Task item:
Set each line of the data down exactly, please.

Provided records:
#####

-- ==== Sys2Proof/Machine/Step.lean ====
section
/-! DEFINITION. One step of the block (spec 43_sync_fsm.md R170): take the next host event, decode it and run it. Without an
event there is no step. -/

namespace Sys2Proof.Machine

/-- One step. -/
def step (s : State) : Host.Outcome State Fault Refusal :=
  match s.inbox with
  | [] => .fault .noHostEvent
  | e :: rest =>
    match decode e with
    | .ok i => exec i (takeEvent rest s)
    | .error err => undecodedEvent err (takeEvent rest s)

/-- `s` with the table word's event placed as the next host event, so that `step` takes and runs exactly it. -/
def State.withFetchWord (s : State) (nbits w : Nat) : State := placeEvent (tableWordEvent nbits w) s

end Sys2Proof.Machine
end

#####

Written answer:
-- ==== Sys2Proof/Machine/Step.lean ====
section
/-! DEFINITION. One step of the block (spec 43_sync_fsm.md R170): take the next host event, decode it and run it. Without an
event there is no step. -/

namespace Sys2Proof.Machine

/-- One step. -/
def step (s : State) : Host.Outcome State Fault Refusal :=
  match s.inbox with
  | [] => .fault .noHostEvent
  | e :: rest =>
    match decode e with
    | .ok i => exec i (takeEvent rest s)
    | .error err => undecodedEvent err (takeEvent rest s)

/-- `s` with the table word's event placed as the next host event, so that `step` takes and runs exactly it. -/
def State.withFetchWord (s : State) (nbits w : Nat) : State := placeEvent (tableWordEvent nbits w) s

end Sys2Proof.Machine
end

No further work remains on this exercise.